The proposed research will test the hypothesis that some of the acute and chronic effects of ethanol are mediated by neurotensinergic processes and that individual differences in innate sensitivity to ethanol are governed, in part, by differences in neurotensin levels and receptor densities. These studies will utilize quantitative genetic strategies coupled with biochemical, behavioral and pharmacological approaches.
Specific aims i nclude investigations to confirm chromosomal localizations, by quantitative trait locus (QTL) analyses, of genes that regulate ethanol-related behaviors and neurotensin (NT) receptor densities and NT-immunoreactivity (NT-ir) levels. Preliminary evidence suggests significant overlap of QTLs for ethanol- induced locomotor activation, ethanol preference, and hypnotic sensitivity with QTLs for NT receptor density and NT-ir levels. These findings will be confirmed using genetically segregating populations of F2 mice derived from inbred strains. These studies will include genotyping F2 mice with selected polymorphic markers as well as determining ethanol-related behaviors and NT measures in the same mice. Probes for specific candidate genes, including the NT precursor and NT receptor genes as well as markers for simple sequence length polymorphisms (SSLP) will be used in these studies.
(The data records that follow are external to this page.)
-- ==== Sys2Proof/Laws/Rows.lean ====
section
/-! SUPPORT. Tables and rows: what reading a table gives, what running a task over rows leaves in each row and everywhere else, and the
lengths of rows through the kernels. -/

namespace Sys2Proof.Machine

/-! ### Tables -/

theorem readTable_zero (valid : Bool) (len : Nat) (m : Memory) : readTable valid len m 0 = some [] := rfl

theorem readTable_of_valid {len n : Nat} (m : Memory) (h : n ≤ len) : readTable true len m n = m.readElems 0 n := by
  unfold readTable
  split_ifs with h0 h1
  · subst h0; rfl
  · rfl
  · simp [h] at h1

theorem readTable_of_invalid {len n : Nat} (m : Memory) (h : 0 < n) : readTable false len m n = none := by
  simp [readTable, show n ≠ 0 by omega]

/-! ### Rows -/

/-- Everything a run over rows can do: where it ends in a memory, each row given is `f` of the row as it was, and nothing outside those
rows has changed. -/
theorem overRows_spec {n : Nat} {f : Nat → List Cplx → List Cplx} {rs : List Nat} {m m' : Memory}
    (h : overRows n f rs m = some m') (hd : rs.Nodup) (hf : ∀ r row, (f r row).length = row.length) :
    (∀ r ∈ rs, ∃ row, m.readElems (r * n) n = some row ∧ m'.readElems (r * n) n = some (f r row))
      ∧ ∀ a, (∀ r ∈ rs, a < 8 * (r * n) ∨ 8 * (r * n + n) ≤ a) → m'.read a = m.read a := by
  induction rs generalizing m with
  | nil => cases h; exact ⟨by simp, fun a _ => rfl⟩
  | cons r rs ih =>
    simp only [overRows] at h
    split at h
    · rename_i row hrow
      have hl : (f r row).length = n := by rw [hf, (Memory.readElems_eq_some.1 hrow).1]
      have hsep : ∀ q, q ≠ r → ∀ i, i < n → q * n + i < r * n ∨ r * n + n ≤ q * n + i := by
        intro q hq i hi
        rcases Nat.lt_or_gt_of_ne hq with h' | h'
        · left; have := Nat.mul_le_mul_right n h'; rw [Nat.succ_mul] at this; omega
        · right; have := Nat.mul_le_mul_right n h'; rw [Nat.succ_mul] at this; omega
      have hmid : ∀ q, q ≠ r → (m.writeElems (r * n) (f r row)).readElems (q * n) n = m.readElems (q * n) n :=
        fun q hq => Memory.readElems_congr fun i hi => by
          rw [Memory.readElem_writeElems, if_neg]
          have := hsep q hq i hi
          omega
      rw [List.nodup_cons] at hd
      obtain ⟨h1, h2⟩ := ih h hd.2
      refine ⟨fun q hq => ?_, fun a ha => ?_⟩
      · rcases List.mem_cons.1 hq with rfl | hq
        · refine ⟨row, hrow, ?_⟩
          rw [Memory.readElems_congr fun i hi => Memory.readElem_congr fun a ha1 ha2 => h2 a fun p hp => ?_]
          · rw [← hl]; simp
          · have := hsep p (fun he => hd.1 (he ▸ hp))
            rcases Nat.lt_or_gt_of_ne (fun he : p = q => hd.1 (he ▸ hp)) with h' | h'
            · right; have := Nat.mul_le_mul_right n h'; rw [Nat.succ_mul] at this; omega
            · left; have := Nat.mul_le_mul_right n h'; rw [Nat.succ_mul] at this; omega
        · have hne : q ≠ r := fun he => hd.1 (he ▸ hq)
          obtain ⟨row', hr1, hr2⟩ := h1 q hq
          exact ⟨row', by rw [← hmid q hne, hr1], hr2⟩
      · rw [h2 a fun p hp => ha p (List.mem_cons_of_mem _ hp), Memory.read_writeElems_of_outside]
        have := ha r List.mem_cons_self
        rw [hl]; omega
    · cases h

/-- A run over rows ends in a memory where every row given holds values. -/
theorem overRows_isSome {n : Nat} {f : Nat → List Cplx → List Cplx} {rs : List Nat} {m : Memory}
    (h : ∀ r ∈ rs, ∀ i, i < n → (m.readElem (r * n + i)).isSome = true) : ∃ m', overRows n f rs m = some m' := by
  induction rs generalizing m with
  | nil => exact ⟨m, rfl⟩
  | cons r rs ih =>
    obtain ⟨row, hrow⟩ := Memory.readElems_isSome (h r List.mem_cons_self)
    obtain ⟨m', hm'⟩ := ih (m := m.writeElems (r * n) (f r row)) fun q hq i hi => by
      rw [Memory.readElem_writeElems]
      split_ifs with hc
      · rw [List.getElem?_eq_getElem (by omega)]; rfl
      · exact h q (List.mem_cons_of_mem _ hq) i hi
    exact ⟨m', by simp only [overRows, hrow, hm']⟩

/-- A run over rows stops at a row of which an element holds no value. -/
theorem overRows_eq_none {n : Nat} {f : Nat → List Cplx → List Cplx} {rs : List Nat} {m : Memory} {r i : Nat}
    (hr : r ∈ rs) (hi : i < n) (he : m.readElem (r * n + i) = none)
    (hf : ∀ r row, (f r row).length = row.length) : overRows n f rs m = none := by
  induction rs generalizing m with
  | nil => cases hr
  | cons q rs ih =>
    simp only [overRows]
    by_cases hq : q = r
    · subst hq; rw [Memory.readElems_eq_none.2 ⟨i, hi, he⟩]
    · split
      · rename_i row hrow
        have hl := (Memory.readElems_eq_some.1 hrow).1
        refine ih ((List.mem_cons.1 hr).resolve_left fun h => hq h.symm) ?_
        rw [Memory.readElem_writeElems, if_neg, he]
        rw [hf, hl]
        rcases Nat.lt_or_gt_of_ne hq with h' | h' <;>
          · have := Nat.mul_le_mul_right n h'; rw [Nat.succ_mul] at this; omega
      · rfl

theorem overRows_wf {n : Nat} {f : Nat → List Cplx → List Cplx} {rs : List Nat} {m m' : Memory}
    (h : overRows n f rs m = some m') (hw : m.wf = true) : m'.wf = true := by
  induction rs generalizing m with
  | nil => cases h; exact hw
  | cons r rs ih =>
    simp only [overRows] at h
    split at h
    · exact ih h (Memory.wf_writeElems _ _ hw)
    · cases h

/-! ### Lengths -/

@[simp] theorem length_swapCols (inc : Incoming) (base : Nat) (d : Draw) (p : SwapPair) (row : List Cplx) :
    (swapCols inc base d p row).length = row.length := by
  simp [swapCols]

@[simp] theorem length_swapAll (inc : Incoming) (base : Nat) (d : Draw) (ps : List SwapPair) (row : List Cplx) :
    (swapAll inc base d ps row).length = row.length := by
  induction ps generalizing d row with
  | nil => rfl
  | cons p ps ih => simp [swapAll, ih]

@[simp] theorem length_bfly (a : ArithSource) (inc : Incoming) (base : Nat) (d : Draw) (ia ib : Nat)
    (x : TrigPair) (row : List Cplx) : (bfly a inc base d ia ib x row).length = row.length := by
  simp [bfly]

@[simp] theorem length_bflyAll (a : ArithSource) (inc : Incoming) (base : Nat) (d : Draw)
    (steps : List (Bfly × TrigPair)) (row : List Cplx) :
    (bflyAll a inc base d steps row).length = row.length := by
  induction steps generalizing d row with
  | nil => rfl
  | cons q steps ih => simp [bflyAll, ih]

@[simp] theorem length_fftRow (a : ArithSource) (inc : Incoming) (base : Nat) (d : Draw)
    (swaps : List SwapPair) (steps : List (Bfly × TrigPair)) (row : List Cplx) :
    (fftRow a inc base d swaps steps row).length = row.length := by
  simp [fftRow]

@[simp] theorem length_correctRow (a : ArithSource) (inc : Incoming) (base : Nat) (d : Draw) (om : TrigPair)
    (row : List Cplx) : (correctRow a inc base d om row).length = row.length := by
  have : ∀ d j ph, (correctCols a inc base om d j ph row).length = row.length := by
    induction row with
    | nil => intros; rfl
    | cons v vs ih => intros; simp [correctCols, ih]
  exact this _ _ _

@[simp] theorem length_outWrites (inc : Incoming) (n : Nat) (c : NodeCfg) (k : Nat) (vs : List Cplx) :
    (outWrites inc n c k vs).length = 8 * vs.length := by
  induction vs generalizing k with
  | nil => rfl
  | cons v vs ih => simp [outWrites, elemOut, ih]; omega

@[simp] theorem raceRead_nil (d : Draw) (e : Nat) (old : Cplx) : raceRead [] d e old = old := rfl

@[simp] theorem length_elemOut (off : Nat) (v : Cplx) : (elemOut off v).length = 8 := rfl

/-- Byte `j` of element `i` on its way to `OUT`. -/
theorem getElem?_outWrites_nil (n : Nat) (c : NodeCfg) (k : Nat) (vs : List Cplx) (i : Nat) {j : Nat} (hj : j < 8) :
    (outWrites [] n c k vs)[8 * i + j]? = vs[i]?.map fun v => { off := bandAddress c (k + i) + j, val := elemByte v j } := by
  induction vs generalizing k i with
  | nil => simp [outWrites]
  | cons v vs ih =>
    rw [outWrites, raceRead_nil]
    cases i with
    | zero => rw [List.getElem?_append_left (by simpa using hj)]; simp [elemOut, hj]
    | succ i =>
      rw [List.getElem?_append_right (by simp; omega), length_elemOut, show 8 * (i + 1) + j - 8 = 8 * i + j by omega, ih]
      simp [show k + 1 + i = k + (i + 1) by omega]

/-- The column at `j` of a corrected row, by the phasor met there. -/
theorem correctCols_cons (a : ArithSource) (inc : Incoming) (base : Nat) (om : TrigPair) (d : Draw) (j : Nat)
    (ph v : Cplx) (vs : List Cplx) :
    correctCols a inc base om d j ph (v :: vs)
      = rot a (drawAt d 1) (raceRead inc d (base + j) v) ph
        :: correctCols a inc base om (drawAt d 16) (j + 1) (phadv a (drawAt d 7) ph om) vs :=
  rfl

/-- What FFT makes of a buffer, where it makes anything: the buffer itself, or a run over all rows that keeps their lengths. -/
theorem fftBuffer_ok {a : ArithSource} {n : Nat} {inc : Incoming} {e : Engine} {b : Buf} {m : Memory}
    (h : fftBuffer a n inc e b = .ok m) :
    m = e.buf b ∨ ∃ f : Nat → List Cplx → List Cplx,
      (∀ r row, (f r row).length = row.length) ∧ forkOver e b f = some m := by
  unfold fftBuffer at h
  split at h
  · simp only at h
    split at h
    · split at h
      · cases h; exact .inl rfl
      · split at h
        · rename_i hm; cases h; exact .inr ⟨_, fun r row => by simp, hm⟩
        · cases h
    · cases h
  · cases h

/-- What CORRECT makes of a buffer, where it makes anything: a run over all rows that keeps their lengths. -/
theorem correctBuffer_ok {a : ArithSource} {n : Nat} {inc : Incoming} {e : Engine} {b : Buf} {m : Memory}
    (h : correctBuffer a n inc e b = .ok m) :
    ∃ f : Nat → List Cplx → List Cplx, (∀ r row, (f r row).length = row.length) ∧ forkOver e b f = some m := by
  unfold correctBuffer at h
  split at h
  · split at h
    · rename_i hm; cases h; exact ⟨_, fun r row => by simp, hm⟩
    · cases h
  · cases h

end Sys2Proof.Machine
end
Other specific aims will examine the role of NT receptors and endogenous NT, in specific brain regions, in mediating ethanol-related behaviors by determining how inhibition of NT receptor synthesis and administration of NT receptor antagonists alter locomotor, and hypnotic, and hypothermic effects of ethanol. The effects of inhibiting NT synthesis and altering levels of the peptide on ethanol-induced locomotor activation, hypnotic sensitivity, and hypothermia will be determined. Inhibition of synthesis of NT or it's receptors will require synthesis and central administration of specific antisense oligonucleotides. Other experiments will be conducted to quantify effects of acute and chronic ethanol administration on NT mRNA levels and to determine the effects of chronic ethanol exposure on NT receptor mRNA levels in specific brain regions. Alcoholism and alcohol abuse continue to be major health problems, and these studies will provide valuable information regarding the neurochemical basis for acute and chronic actions of ethanol. Substantial evidence supports a genetic component for alcohol abuse and alcoholism and the proposed studies will extend our knowledge of cellular and molecular processes mediating differential sensitivity to the effects of ethanol. Identification of mediators of ethanol action in the CNS, particularly in brain areas associated with the mesolimbic system, will assist in understanding, mechanisms underlying the reinforcing effects of alcohol and thus its potential for abuse. Genetic differences in the effects of ethanol on these processes might account, in part, for the known genetic differences in susceptibility to alcoholism.